--- Recorded information ---
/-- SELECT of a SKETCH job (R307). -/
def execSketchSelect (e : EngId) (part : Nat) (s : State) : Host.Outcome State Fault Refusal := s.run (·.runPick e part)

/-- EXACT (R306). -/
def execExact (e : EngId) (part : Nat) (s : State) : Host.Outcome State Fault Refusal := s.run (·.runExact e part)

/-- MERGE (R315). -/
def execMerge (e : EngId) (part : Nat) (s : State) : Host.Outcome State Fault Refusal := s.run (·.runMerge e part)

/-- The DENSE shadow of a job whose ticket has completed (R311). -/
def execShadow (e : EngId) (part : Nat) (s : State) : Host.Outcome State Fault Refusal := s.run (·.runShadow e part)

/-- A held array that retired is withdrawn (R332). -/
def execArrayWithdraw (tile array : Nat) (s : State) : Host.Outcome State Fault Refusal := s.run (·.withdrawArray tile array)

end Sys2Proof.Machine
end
---
--- Recorded information ---
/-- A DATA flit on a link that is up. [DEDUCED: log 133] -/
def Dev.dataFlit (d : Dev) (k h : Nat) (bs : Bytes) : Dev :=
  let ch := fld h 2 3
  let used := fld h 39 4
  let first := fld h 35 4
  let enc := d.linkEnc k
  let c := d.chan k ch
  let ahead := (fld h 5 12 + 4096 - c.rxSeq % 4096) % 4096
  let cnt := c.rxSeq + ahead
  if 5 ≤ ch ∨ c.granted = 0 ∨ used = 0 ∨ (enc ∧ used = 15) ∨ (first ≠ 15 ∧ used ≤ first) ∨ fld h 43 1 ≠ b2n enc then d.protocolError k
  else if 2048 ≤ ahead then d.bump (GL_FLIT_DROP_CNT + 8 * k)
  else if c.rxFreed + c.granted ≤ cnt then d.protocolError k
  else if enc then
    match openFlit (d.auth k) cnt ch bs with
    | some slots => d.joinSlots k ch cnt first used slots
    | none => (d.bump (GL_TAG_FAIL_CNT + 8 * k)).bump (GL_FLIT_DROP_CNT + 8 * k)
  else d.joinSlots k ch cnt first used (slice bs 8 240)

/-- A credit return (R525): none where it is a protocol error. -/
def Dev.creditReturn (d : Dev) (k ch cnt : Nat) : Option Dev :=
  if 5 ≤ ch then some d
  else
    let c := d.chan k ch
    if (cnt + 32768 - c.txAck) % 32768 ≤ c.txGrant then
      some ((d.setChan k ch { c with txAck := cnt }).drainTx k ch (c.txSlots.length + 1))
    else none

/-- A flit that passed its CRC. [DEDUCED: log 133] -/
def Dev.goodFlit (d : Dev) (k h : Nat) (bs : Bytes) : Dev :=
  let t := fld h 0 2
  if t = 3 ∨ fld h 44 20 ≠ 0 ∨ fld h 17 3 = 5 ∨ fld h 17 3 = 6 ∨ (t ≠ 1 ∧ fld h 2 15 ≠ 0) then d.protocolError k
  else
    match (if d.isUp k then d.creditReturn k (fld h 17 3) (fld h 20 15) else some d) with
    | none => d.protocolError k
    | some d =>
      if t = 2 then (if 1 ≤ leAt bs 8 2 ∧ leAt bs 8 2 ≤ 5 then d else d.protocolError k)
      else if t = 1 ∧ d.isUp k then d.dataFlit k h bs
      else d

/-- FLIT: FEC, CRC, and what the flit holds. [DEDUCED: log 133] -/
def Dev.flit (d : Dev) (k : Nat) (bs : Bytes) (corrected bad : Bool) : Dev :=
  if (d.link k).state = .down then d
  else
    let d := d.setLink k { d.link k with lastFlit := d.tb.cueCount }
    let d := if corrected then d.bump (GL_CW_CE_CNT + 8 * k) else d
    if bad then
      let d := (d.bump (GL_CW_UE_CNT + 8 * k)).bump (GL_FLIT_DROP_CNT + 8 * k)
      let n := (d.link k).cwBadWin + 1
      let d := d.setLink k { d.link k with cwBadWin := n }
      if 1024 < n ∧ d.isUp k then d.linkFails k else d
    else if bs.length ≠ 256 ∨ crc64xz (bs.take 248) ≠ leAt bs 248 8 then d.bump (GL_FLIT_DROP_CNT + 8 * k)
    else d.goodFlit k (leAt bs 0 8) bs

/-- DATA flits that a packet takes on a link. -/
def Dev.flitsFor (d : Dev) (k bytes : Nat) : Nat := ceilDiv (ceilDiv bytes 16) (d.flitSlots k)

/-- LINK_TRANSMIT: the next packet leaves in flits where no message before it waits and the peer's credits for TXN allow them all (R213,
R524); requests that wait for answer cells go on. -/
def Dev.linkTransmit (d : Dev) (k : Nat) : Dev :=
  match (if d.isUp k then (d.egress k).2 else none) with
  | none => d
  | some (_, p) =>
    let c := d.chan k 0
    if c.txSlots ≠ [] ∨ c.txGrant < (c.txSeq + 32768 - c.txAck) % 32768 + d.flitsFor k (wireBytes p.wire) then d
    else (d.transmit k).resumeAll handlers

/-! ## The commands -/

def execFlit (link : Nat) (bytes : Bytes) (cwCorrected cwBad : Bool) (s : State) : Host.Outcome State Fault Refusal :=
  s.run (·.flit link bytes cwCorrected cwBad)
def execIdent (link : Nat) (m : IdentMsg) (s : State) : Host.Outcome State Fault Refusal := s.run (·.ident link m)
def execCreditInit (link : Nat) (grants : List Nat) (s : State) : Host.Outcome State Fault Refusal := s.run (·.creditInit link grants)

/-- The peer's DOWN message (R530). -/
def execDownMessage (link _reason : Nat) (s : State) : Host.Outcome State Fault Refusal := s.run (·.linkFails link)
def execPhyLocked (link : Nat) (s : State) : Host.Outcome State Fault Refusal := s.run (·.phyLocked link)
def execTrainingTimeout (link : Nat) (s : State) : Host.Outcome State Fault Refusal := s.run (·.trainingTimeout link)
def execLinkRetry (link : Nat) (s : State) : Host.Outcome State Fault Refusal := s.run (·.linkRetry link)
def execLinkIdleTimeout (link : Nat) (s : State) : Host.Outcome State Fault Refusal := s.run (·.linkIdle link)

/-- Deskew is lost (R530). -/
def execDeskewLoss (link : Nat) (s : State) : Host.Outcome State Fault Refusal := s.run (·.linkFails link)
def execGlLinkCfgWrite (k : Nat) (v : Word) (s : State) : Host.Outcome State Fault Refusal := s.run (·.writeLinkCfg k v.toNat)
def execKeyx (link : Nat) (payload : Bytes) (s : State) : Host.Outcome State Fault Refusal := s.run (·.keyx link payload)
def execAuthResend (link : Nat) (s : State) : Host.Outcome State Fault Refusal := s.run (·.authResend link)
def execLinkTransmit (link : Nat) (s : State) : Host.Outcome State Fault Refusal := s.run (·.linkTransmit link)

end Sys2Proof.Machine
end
---
• [Directions]: Wherever the word "protocolError" appears in the entries above, copy that whole line.

• [Task answer]:
  if 5 ≤ ch ∨ c.granted = 0 ∨ used = 0 ∨ (enc ∧ used = 15) ∨ (first ≠ 15 ∧ used ≤ first) ∨ fld h 43 1 ≠ b2n enc then d.protocolError k
  else if c.rxFreed + c.granted ≤ cnt then d.protocolError k
  if t = 3 ∨ fld h 44 20 ≠ 0 ∨ fld h 17 3 = 5 ∨ fld h 17 3 = 6 ∨ (t ≠ 1 ∧ fld h 2 15 ≠ 0) then d.protocolError k
    | none => d.protocolError k
      if t = 2 then (if 1 ≤ leAt bs 8 2 ∧ leAt bs 8 2 ≤ 5 then d else d.protocolError k)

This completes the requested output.